À la sortie de la réunion, quatre ministres de haut rang ont offert leur soutien à Starmer, et le ministre des retraites, Pat McFadden, a déclaré aux journalistes que personne ne contestait le Premier ministre au sein du cabinet.

Le refus de Starmer contraste fortement avec les sentiments de nombreux membres du parti travailliste dans son ensemble.

Mardi, un jeune ministre a démissionné après que plusieurs collaborateurs ministériels ont également quitté le gouvernement.

Plus de 80 députés travaillistes lui ont publiquement demandé de fixer une date de démission afin que le parti puisse installer régulièrement un nouveau chef.

On est loin de l’époque où Starmer est devenu leader travailliste pour la première fois en 2020, héritant du parti après ses pires élections nationales depuis 1935 sous la direction de son prédécesseur, le vétéran de gauche Jeremy Corbyn.

Il était alors considéré comme une paire de mains sûres, capables d’entraîner les travaillistes plus loin vers le centre.

Aux élections de 2024, il a remporté l’une des plus grandes majorités de l’histoire britannique moderne pour le Parti travailliste avec une offre de stabilité après des années de chaos au sein des conservateurs, qui ont supervisé cinq premiers ministres en huit ans et ont laissé, ce que son gouvernement a appelé, un « trou noir » d’engagements de dépenses non financés dans les finances publiques.

Aujourd’hui, il se bat pour sa survie politique.

Le Premier ministre britannique Keir Starmer monte dans sa voiture pour repartir après avoir prononcé un discours au Coin Street Neighbourhood Centre à Waterloo, Londres, le lundi 11 mai 2026. (AP Photo/Kin Cheung)Le Premier ministre britannique Keir Starmer monte dans sa voiture pour repartir après avoir prononcé un discours au Coin Street Neighbourhood Centre à Waterloo, Londres, le lundi 11 mai 2026. (AP Photo/Kin Cheung)
Le Premier ministre britannique Keir Starmer monte dans sa voiture pour repartir après avoir prononcé un discours au Coin Street Neighbourhood Centre à Waterloo, Londres, le lundi 11 mai 2026. (AP Photo/Kin Cheung) Crédit: Kin Cheung/PA

Lundi, Starmer s’est à nouveau engagé à maintenir le cap, affirmant que céder aux appels à son départ conduirait au genre de chaos qui tourmente la Grande-Bretagne depuis que le pays a voté pour le Brexit en 2016.

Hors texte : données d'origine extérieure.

-- ==== Sys2Proof/Safety.lean ====
section
/-! DEFINITION. The terms claims are stated in: when a command runs, the machine's invariant, which states no host can tell
apart, which instructions write what, and the alignment search and PROCESS said over the stream instead of over word
reads. -/

namespace Sys2Proof.Machine

/-! ### When a command runs -/

/-- The block is configured and not FAULTED: no gate refuses (45_receiver_commands.md R101). -/
def Ready (s : State) : Prop := s.configured = true ∧ s.fault = false

/-- The commands that are refused while FAULTED or unconfigured: all but CONSTRUCT and the three decoders
(60_exceptions.md R122). -/
def gatedCommand : Instr → Bool
  | .setBuffer _ _ => true
  | .forceBitslip _ => true
  | .synchronize => true
  | .isSynchronized => true
  | .getBitslip => true
  | .process _ => true
  | .getPacketBuffer => true
  | .getBer => true
  | _ => false

/-- `i` is refused with REFUSED_FAULTED whenever `fault` is set, else with REFUSED_UNCONFIGURED whenever `configured` is
false; a refusal writes nothing but the reply (60_exceptions.md R122, R124). -/
def RefusedUntilReady (i : Instr) : Prop :=
  ∀ s : State,
    (s.fault = true → exec i s = .next { s with reply := some ⟨.refusedFaulted, .noResult⟩ }) ∧
    (s.fault = false → s.configured = false →
      exec i s = .next { s with reply := some ⟨.refusedUnconfigured, .noResult⟩ })

/-- The reserved command words: opcodes 0, D, E and F, `cmd[3:2]` of CONSTRUCT, `cmd[3:1]` of PROCESS and `cmd[3:0]` of every
other command (30_encoding.md R53). -/
def ReservedWord (cmd : Byte) : Prop :=
  (cmd.toNat / 16 = 0x0 ∨ cmd.toNat / 16 = 0xD ∨ cmd.toNat / 16 = 0xE ∨ cmd.toNat / 16 = 0xF) ∨
  (cmd.toNat / 16 = 0x1 ∧ cmd.toNat / 4 % 4 ≠ 0) ∨
  (cmd.toNat / 16 = 0x7 ∧ cmd.toNat / 2 % 8 ≠ 0) ∨
  (cmd.toNat / 16 ≠ 0x1 ∧ cmd.toNat / 16 ≠ 0x7 ∧ cmd.toNat % 16 ≠ 0)

/-- An operand out of range: size > MAX_WORDS, s ≥ 64 (60_exceptions.md R122). -/
def OperandOutOfRange (s : State) : Instr → Prop
  | .construct _ _ _ size _ _ => s.hw.maxWords < size.toNat
  | .setBuffer _ size => s.hw.maxWords < size.toNat
  | .forceBitslip slip => 64 ≤ slip.toNat
  | _ => False

/-! ### Which instruction is which -/

/-- CONSTRUCT, the only reset and the only exit from FAULTED (60_exceptions.md R126). -/
def isConstruct : Instr → Bool
  | .construct _ _ _ _ _ _ => true
  | _ => false

/-- SET_BUFFER. -/
def isSetBuffer : Instr → Bool
  | .setBuffer _ _ => true
  | _ => false

/-- FORCE_BITSLIP. -/
def isForceBitslip : Instr → Bool
  | .forceBitslip _ => true
  | _ => false

/-- PROCESS. -/
def isProcess : Instr → Bool
  | .process _ => true
  | _ => false

/-- RESERVED. -/
def isReservedRow : Instr → Bool
  | .reserved _ => true
  | _ => false

/-! ### The invariant -/

/-- What holds in every state a run reaches. -/
structure Inv (s : State) : Prop where
  /-- The canonical form of memory (log 3, log 4). -/
  memWf : Memory.wf s.mem = true
  /-- "`fault` can be set only once `configured` is true" (60_exceptions.md R124). -/
  faultConfigured : s.fault = true → s.configured = true
  /-- `N ≤ MAX_WORDS` (10_state.md R10). -/
  sizeBound : s.configured = true → s.n.toNat ≤ s.hw.maxWords
  /-- "`threshold ≤ sample_size` always" (10_state.md R14). -/
  thresholdBound : s.configured = true → s.threshold.toNat ≤ s.sampleSize.toNat
  /-- The observable `ber_counter` lies in [0, 99] (10_state.md R15). -/
  berBound : Ready s → s.berCounter ≤ 99
  /-- PKT_CAP: at most ⌊32·MAX_WORDS/66⌋ records (10_state.md R16, 00_scope.md R5). -/
  packetBound : Ready s → s.packets.length ≤ 32 * s.hw.maxWords / 66

/-! ### States no host can tell apart -/

/-- Two states that differ at most in the elements the spec calls unspecified: everything that only CONSTRUCT can make
observable while unconfigured, `packets` and `ber_counter` while FAULTED, `fault_info` while not FAULTED (10_state.md R22,
60_exceptions.md R120), and the count of free values. -/
structure Indistinguishable (s t : State) : Prop where
  hw : s.hw = t.hw
  configured : s.configured = t.configured
  fault : s.fault = t.fault
  mem : s.mem = t.mem
  inbox : s.inbox = t.inbox
  reply : s.reply = t.reply
  registers : s.configured = true →
    s.buf = t.buf ∧ s.n = t.n ∧ s.bitslip = t.bitslip ∧ s.synced = t.synced ∧ s.sampleSize = t.sampleSize ∧
      s.threshold = t.threshold
  outputs : Ready s → s.berCounter = t.berCounter ∧ s.packets = t.packets
  info : s.fault = true → s.faultInfo = t.faultInfo

/-- Two outcomes that differ at most as their states do. -/
def SameOutcome : Host.Outcome State Fault Refusal → Host.Outcome State Fault Refusal → Prop
  | .next s, .next t => Indistinguishable s t
  | .fault r, .fault r' => r = r'
  | .refused r, .refused r' => r = r'
  | _, _ => False

/-! ### The search over the stream (42_alignment.md) -/

/-- Frame `k`'s header at slip `c` is 01 or 10, by the stream definition (R69, 30_encoding.md R39). -/
def headerAt (s : State) (c k : Nat) : Bool := streamSync s c k == 0b01 || streamSync s c k == 0b10

/-- Candidate `c` is accepted: frames 0 to 4 all have a valid header, and 5 plus the valid headers among frames 5 to
sample_size - 1 reach the threshold (R71 to R73). -/
def accepts (s : State) (c : Nat) : Bool :=
  (List.range 5).all (headerAt s c) &&
    decide (s.threshold.toNat ≤ 5 + (List.range' 5 (s.sampleSize.toNat - 5)).countP (headerAt s c))

/-- The lowest accepted candidate of 0 to 63 (R76). -/
def firstAccepted (s : State) : Option Nat := (List.range 64).find? (accepts s)

/-- Every header any candidate could read lies inside the buffer (R79). -/
def SearchFits (s : State) : Prop := 63 + 66 * (max 5 s.sampleSize.toNat - 1) + 2 ≤ 32 * s.n.toNat

/-! ### PROCESS over the stream (43_frame_iterator.md) -/

/-- max_frames does not underflow (R83). -/
def FramesFit (s : State) : Prop := s.bitslip = 0 ∨ 32 * s.n.toNat / 66 ≠ 0

/-- max_frames, where it does not underflow (R83). -/
def frameCount (s : State) : Nat := if s.bitslip = 0 then 32 * s.n.toNat / 66 else 32 * s.n.toNat / 66 - 1

/-- Frame `k`'s record (R81): its class by the stream's header, its payload descrambled with frame k-1's raw payload when
k > 0. -/
def recordAt (s : State) (k : Nat) : FrameRecord where
  cls := classify (streamSync s s.bitslip.toNat k)
  payload :=
    if k = 0 then streamRaw s s.bitslip.toNat 0
    else descramble (streamRaw s s.bitslip.toNat (k - 1)) (streamRaw s s.bitslip.toNat k)

/-- Frame `k`'s record is pushed (R87, R82). -/
def keptAt (s : State) (discardControl : Bool) (k : Nat) : Bool :=
  !(k == 0 && s.hw.frame0Policy == .discard) && !(discardControl && (recordAt s k).cls == .control)

/-- The packet buffer PROCESS leaves (R85 to R87). -/
def processedPackets (s : State) (discardControl : Bool) : List FrameRecord :=
  ((List.range (frameCount s)).filter (keptAt s discardControl)).map (recordAt s)

/-- How many of the frames read have an invalid header (R88). -/
def errorFrames (s : State) : Nat := (List.range (frameCount s)).countP fun k => (recordAt s k).cls == .error

/-- The `ber_counter` PROCESS leaves (R88). -/
def processedBer (s : State) : Nat := errorFrames s * 100 / (frameCount s + 1)

/-- What PROCESS makes of frame `k`'s row (R85, R87): the errors the row answers are counted, and the record it answers is
pushed unless it is frame 0 under DISCARD (R82) or a control frame under discard_control. -/
def takeFrame (discardControl : Bool) (k : Nat) (f : FrameWord) (s : State) : State :=
  match exec (decodeFrame f) s with
  | .next { reply := some ⟨.ok, .frame r _ errors⟩, .. } =>
    { s with
      berCounter := s.berCounter + errors
      packets :=
        if (k = 0 ∧ s.hw.frame0Policy = .discard) ∨ (discardControl = true ∧ r.cls = .control) then s.packets
        else s.packets ++ [r] }
  | _ => s

/-- The rows of frames `k`, `k + 1`, ... one after another. -/
def takeFrames (discardControl : Bool) : Nat → List FrameWord → State → State
  | _, [], s => s
  | k, f :: rest, s => takeFrames discardControl (k + 1) rest (takeFrame discardControl k f s)

/-! ### The attached buffer -/

/-- Two states that differ at most in words outside the attached buffer (20_memory.md R23). -/
structure SameBuffer (s t : State) : Prop where
  others : t = { s with mem := t.mem }
  words : ∀ i, i < s.n.toNat → readWord t.mem s.buf i = readWord s.mem s.buf i

end Sys2Proof.Machine
end

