/-! ### The six cases -/

/-- In R124's order: the reserved word, the two gates, the operand, and else the instruction's own answer. -/
theorem exec_status_cases (i : Instr) (s : State) :
    (isReservedRow i = true ∧ exec i s = .next (s.refuse .refusedReserved)) ∨
    (gatedCommand i = true ∧ s.fault = true ∧ exec i s = .next (s.refuse .refusedFaulted)) ∨
    (gatedCommand i = true ∧ s.fault = false ∧ s.configured = false ∧ exec i s = .next (s.refuse .refusedUnconfigured)) ∨
    (OperandOutOfRange s i ∧ (gatedCommand i = true → Ready s) ∧ exec i s = .next (s.refuse .refusedOperand)) ∨
    (isReservedRow i = false ∧ (gatedCommand i = true → Ready s) ∧ ¬ OperandOutOfRange s i ∧
      ∃ t, exec i s = .next t ∧ (AnswersOk s t ∨ AnswersBounds s t)) := by
  cases hr : isReservedRow i with
  | true =>
    cases i with
    | reserved => exact .inl ⟨rfl, rfl⟩
    | _ => cases hr
  | false =>
    by_cases hgate : gatedCommand i = true → Ready s
    · by_cases ho : OperandOutOfRange s i
      · exact .inr (.inr (.inr (.inl ⟨ho, hgate, exec_operandOutOfRange ho hgate⟩)))
      · obtain ⟨t, ht, heffect⟩ := exec_effect i s
        have hi : ¬ Refusable s i := by
          rintro (hreserved | ⟨hg, hnot⟩ | hoperand)
          · exact Bool.eq_false_iff.mp hr hreserved
          · exact hnot (hgate hg)
          · exact ho hoperand
        exact .inr (.inr (.inr (.inr ⟨rfl, hgate, ho, t, ht, heffect.answers hi⟩)))
    · obtain ⟨hg, hnot⟩ := Classical.not_imp.mp hgate
      cases hf : s.fault with
      | true => exact .inr (.inl ⟨hg, rfl, exec_gated_faulted hg hf⟩)
      | false =>
        have hc : s.configured = false := Bool.eq_false_iff.mpr fun hc => hnot ⟨hc, hf⟩
        exact .inr (.inr (.inl ⟨hg, rfl, hc, (refusedUntilReady_of_gated hg s).2 hf hc⟩))

end Sys2Proof.Machine

open Sys2Proof Sys2Proof.Machine

/-- Settles O14, by the six cases of an answer, which exclude each other. -/
theorem statusCodes : Obligations.StatusCodes := by
  unfold Obligations.StatusCodes
  refine ⟨rfl, rfl, rfl, rfl, rfl, rfl, fun status => by cases status <;> decide, fun i s => ?answers, ?alignmentFailure⟩
  case alignmentFailure =>
    exact fun s hs hsearch => ⟨_, (exec_ready rfl hs).trans (synchronizeBody_none hsearch), rfl⟩
  case answers =>
    have hsame : ¬ (s.fault = false ∧ s.fault = true) := fun h => nomatch h.1.symm.trans h.2
    obtain ⟨hr, he⟩ | ⟨hg, hf, he⟩ | ⟨hg, hf, hc, he⟩ | ⟨ho, hgate, he⟩ | ⟨hr, hgate, ho, t, he, hanswer⟩ :=
      exec_status_cases i s
    · have hg := not_gated_of_reservedRow hr
      have ho := not_operandOutOfRange_of_reservedRow hr s
      exact ⟨_, _, he, rfl, by simp [refuse_eq, hr, hg, ho, hsame]⟩
    · have hr := not_reservedRow_of_gated hg
      exact ⟨_, _, he, rfl, by simp [refuse_eq, hr, hg, hf, Ready]⟩
    · have hr := not_reservedRow_of_gated hg
      exact ⟨_, _, he, rfl, by simp [refuse_eq, hr, hg, hf, hc, Ready]⟩
    · have hr := not_reservedRow_of_operandOutOfRange ho
      have hready : gatedCommand i = true → s.configured = true ∧ s.fault = false := hgate
      exact ⟨_, _, he, rfl, by simp +contextual [refuse_eq, Ready, hr, ho, hsame, hready]⟩
    · have hready : gatedCommand i = true → s.configured = true ∧ s.fault = false := hgate
      obtain ⟨⟨result, hreply⟩, hkept⟩ | ⟨hreply, hf, hraised⟩ := hanswer
      · exact ⟨t, _, he, hreply, by simp +contextual [Ready, hr, ho, hkept, hready]⟩
      · exact ⟨t, _, he, hreply, by simp +contextual [hr, ho, hf, hraised, hready]⟩
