-- ==== Sys2Proof/Machine/Operands.lean ====
section
/-! DEFINITION. The operand forms of the commands: the transfer length (R68, R129), the arguments of `readSector` and
`writeSector` (R128), and the fields of the SPECIFY bytes (R25, R64). -/

namespace Sys2Proof.Machine

open Sys2Proof

/-- `SectorLen(N, DTL)` (R68): DTL where N is 0, else `128 << N` clamped to the execution buffer. -/
def sectorLen (n dtl : Byte) : Nat :=
  if n = 0 then dtl.toNat else min (128 <<< n.toNat) Config.execCap

/-- The length of a FORMAT TRACK's Execution: four bytes a sector descriptor (R68, R141). -/
def formatLen (sc : Byte) : Nat := 4 * sc.toNat

/-- The arguments of a `readSector` call: SK is passed as skipDeleted (R128, R132, R133, R143). -/
def readArgs (deleted : Bool) (f : OpFlags) (id : SectorId) (len : Nat) (s : State) : SectorArgs where
  xCyl := id.c
  xHead := id.h
  head := s.selectedHead
  sector := id.r
  len := len
  deletedFlag := deleted
  skipDeleted := f.sk
  mfm := f.mf
  multiTrack := f.mt

/-- The arguments of a `writeSector` call: SK is not passed (R71, R128, R134). -/
def writeArgs (f : OpFlags) (id : SectorId) (len : Nat) (s : State) : SectorArgs where
  xCyl := id.c
  xHead := id.h
  head := s.selectedHead
  sector := id.r
  len := len
  deletedFlag := s.writeDeletedFlag
  skipDeleted := false
  mfm := f.mf
  multiTrack := f.mt

/-- SRT, `spec1[7:4]` (R25). -/
def State.stepRate (s : State) : BitVec 4 := s.spec1.extractLsb' 4 4

/-- HUT, `spec1[3:0]` (R25). -/
def State.headUnload (s : State) : BitVec 4 := s.spec1.extractLsb' 0 4

/-- HLT, `spec2[7:1]` (R25). -/
def State.headLoad (s : State) : BitVec 7 := s.spec2.extractLsb' 1 7

/-- ND, `spec2[0]` (R25). -/
def State.nonDma (s : State) : Bool := s.spec2.getLsbD 0

end Sys2Proof.Machine
end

Il est généralement plus difficile pour les députés travaillistes de destituer le Premier ministre que pour le Parti conservateur.

Bien que des dizaines de députés travaillistes aient probablement exprimé leur mécontentement à l’égard de Starmer, 81 d’entre eux devraient se contenter d’un seul candidat pour déclencher une élection.

Retirer Starmer maintenant – ou le forcer à fixer une date de départ – favoriserait probablement le ministre de la Santé, Wes Streeting, qui est en mesure d’agir en premier.

D’autres challengers, le maire du Grand Manchester, Andy Burnham, et l’ancienne vice-Première ministre Angela Rayner, ont du mal à se présenter, tous deux considérés comme les favoris de la gauche modérée du parti.

Burnham n’a pas de siège au Parlement et Rayner n’a pas encore résolu les problèmes fiscaux qui le verront démissionner de ses fonctions en 2025.